:: Exercise aim ::
All of the data is to be repeated verbatim.

START Study material

-- ==== Sys2Proof/Word.lean ====
section
/-! DEFINITION. The word types of the spec's notation (00_scope.md R8): a byte, the 16-byte and 32-byte
strings identified with 128-bit and 256-bit values, and the `LEN_W` = 64 bit lengths (R7). -/

namespace Sys2Proof

/-- A byte is 8 bits (R8). -/
abbrev Byte := BitVec 8

/-- `W128`, identified with `Bytes(16)`: byte `i` is bits `8*i+7 .. 8*i` (R8). -/
abbrev W128 := BitVec 128

/-- `W256`, identified with `Bytes(32)`: byte `i` is bits `8*i+7 .. 8*i` (R8). -/
abbrev W256 := BitVec 256

/-- An unsigned length or position register, `LEN_W` = 64 bits (R7, R20). -/
abbrev Len := BitVec 64

end Sys2Proof
end

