/-- R176: TAG_WRITE stores the 32 bytes of `T` at `OUT[MLEN]` and nothing else. -/
def Obligations.TagWriteAppendsTheTag : Prop :=
  ∀ s : State, s.out.wf → s.dir = false →
    ∃ out : Memory,
      exec .tagWrite s = .next { s with out := out, phase := Phase.zeroize } ∧
      (∀ i, i < 32 → out.get (s.mlen.toNat + i) = byteAt s.T i) ∧
      (∀ a, a < s.mlen.toNat ∨ s.mlen.toNat + 32 ≤ a → out.get a = s.out.get a)

-- ---------------------------------------------------------------- tag verification (46)

/-- R181: the OR-accumulated comparison is equality. -/
def Obligations.TagComparisonIsEquality : Prop := ∀ a b : W256, equal32 a b = true ↔ a = b

/-- R182: TAG_VERIFY on a match and on a mismatch, the supplied tag being `IN[MLEN .. MLEN+31]`. -/
def Obligations.TagVerifyVerdict : Prop :=
  ∀ s : State, s.dir = true →
    ((∀ i, i < 32 → byteAt s.T i = s.inp.get (s.mlen.toNat + i)) →
      exec .tagVerify s = .next { s with fail := false, phase := Phase.zeroize }) ∧
    ((∃ i, i < 32 ∧ byteAt s.T i ≠ s.inp.get (s.mlen.toNat + i)) →
      exec .tagVerify s = .next { s with fail := true, phase := Phase.outWipe })

/-- R184: OUT_WIPE zeroes all of `OUT[0 .. MLEN-1]` and no other byte. -/
def Obligations.OutWipeErasesPlaintext : Prop :=
  ∀ s : State, s.out.wf → s.fail = true →
    ∃ out : Memory,
      exec .outWipe s = .next { s with out := out, phase := Phase.zeroize } ∧
      ∀ a, out.get a = if a < s.mlen.toNat then 0 else s.out.get a

-- ---------------------------------------------------------------- where a micro-operation stops

/-- The model's choice (log 6, log 7): outside the states R27, R28 and R166 allow, where a counter has no
room for its new value or a remainder is no block length, the micro-operation faults by name. -/
def Obligations.FaultsOutsideTheSpecsStates : Prop :=
  ∀ s : State,
    (s.rnd.toNat = 31 →
      exec .initRound s = .fault .counterOverflow ∧ exec .finRound s = .fault .counterOverflow) ∧
    (2 ^ 64 ≤ s.adpos.toNat + 32 → exec .adFull s = .fault .counterOverflow) ∧
    (2 ^ 64 ≤ s.mpos.toNat + 32 →
      exec .encFull s = .fault .counterOverflow ∧ exec .decFull s = .fault .counterOverflow) ∧
    (s.adlen.toNat < s.adpos.toNat ∨ s.adpos.toNat + 32 < s.adlen.toNat →
      exec .adPart s = .fault .remainderOutOfRange) ∧
    (s.mlen.toNat < s.mpos.toNat ∨ s.mpos.toNat + 32 < s.mlen.toNat →
      exec .encPart s = .fault .remainderOutOfRange ∧ exec .decPart s = .fault .remainderOutOfRange)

END Study material

:: Output for this task ::
-- ==== Sys2Proof/Word.lean ====
section
/-! DEFINITION. The word types of the spec's notation (00_scope.md R8): a byte, the 16-byte and 32-byte
strings identified with 128-bit and 256-bit values, and the `LEN_W` = 64 bit lengths (R7). -/

namespace Sys2Proof

/-- A byte is 8 bits (R8). -/
abbrev Byte := BitVec 8

/-- `W128`, identified with `Bytes(16)`: byte `i` is bits `8*i+7 .. 8*i` (R8). -/
abbrev W128 := BitVec 128

/-- `W256`, identified with `Bytes(32)`: byte `i` is bits `8*i+7 .. 8*i` (R8). -/
abbrev W256 := BitVec 256

/-- An unsigned length or position register, `LEN_W` = 64 bits (R7, R20). -/
abbrev Len := BitVec 64

end Sys2Proof
end

/-- R176: TAG_WRITE stores the 32 bytes of `T` at `OUT[MLEN]` and nothing else. -/
def Obligations.TagWriteAppendsTheTag : Prop :=
  ∀ s : State, s.out.wf → s.dir = false →
    ∃ out : Memory,
      exec .tagWrite s = .next { s with out := out, phase := Phase.zeroize } ∧
      (∀ i, i < 32 → out.get (s.mlen.toNat + i) = byteAt s.T i) ∧
      (∀ a, a < s.mlen.toNat ∨ s.mlen.toNat + 32 ≤ a → out.get a = s.out.get a)

-- ---------------------------------------------------------------- tag verification (46)

/-- R181: the OR-accumulated comparison is equality. -/
def Obligations.TagComparisonIsEquality : Prop := ∀ a b : W256, equal32 a b = true ↔ a = b

/-- R182: TAG_VERIFY on a match and on a mismatch, the supplied tag being `IN[MLEN .. MLEN+31]`. -/
def Obligations.TagVerifyVerdict : Prop :=
  ∀ s : State, s.dir = true →
    ((∀ i, i < 32 → byteAt s.T i = s.inp.get (s.mlen.toNat + i)) →
      exec .tagVerify s = .next { s with fail := false, phase := Phase.zeroize }) ∧
    ((∃ i, i < 32 ∧ byteAt s.T i ≠ s.inp.get (s.mlen.toNat + i)) →
      exec .tagVerify s = .next { s with fail := true, phase := Phase.outWipe })

/-- R184: OUT_WIPE zeroes all of `OUT[0 .. MLEN-1]` and no other byte. -/
def Obligations.OutWipeErasesPlaintext : Prop :=
  ∀ s : State, s.out.wf → s.fail = true →
    ∃ out : Memory,
      exec .outWipe s = .next { s with out := out, phase := Phase.zeroize } ∧
      ∀ a, out.get a = if a < s.mlen.toNat then 0 else s.out.get a

-- ---------------------------------------------------------------- where a micro-operation stops

/-- The model's choice (log 6, log 7): outside the states R27, R28 and R166 allow, where a counter has no
room for its new value or a remainder is no block length, the micro-operation faults by name. -/
def Obligations.FaultsOutsideTheSpecsStates : Prop :=
  ∀ s : State,
    (s.rnd.toNat = 31 →
      exec .initRound s = .fault .counterOverflow ∧ exec .finRound s = .fault .counterOverflow) ∧
    (2 ^ 64 ≤ s.adpos.toNat + 32 → exec .adFull s = .fault .counterOverflow) ∧
    (2 ^ 64 ≤ s.mpos.toNat + 32 →
      exec .encFull s = .fault .counterOverflow ∧ exec .decFull s = .fault .counterOverflow) ∧
    (s.adlen.toNat < s.adpos.toNat ∨ s.adpos.toNat + 32 < s.adlen.toNat →
      exec .adPart s = .fault .remainderOutOfRange) ∧
    (s.mlen.toNat < s.mpos.toNat ∨ s.mpos.toNat + 32 < s.mlen.toNat →
      exec .encPart s = .fault .remainderOutOfRange ∧ exec .decPart s = .fault .remainderOutOfRange)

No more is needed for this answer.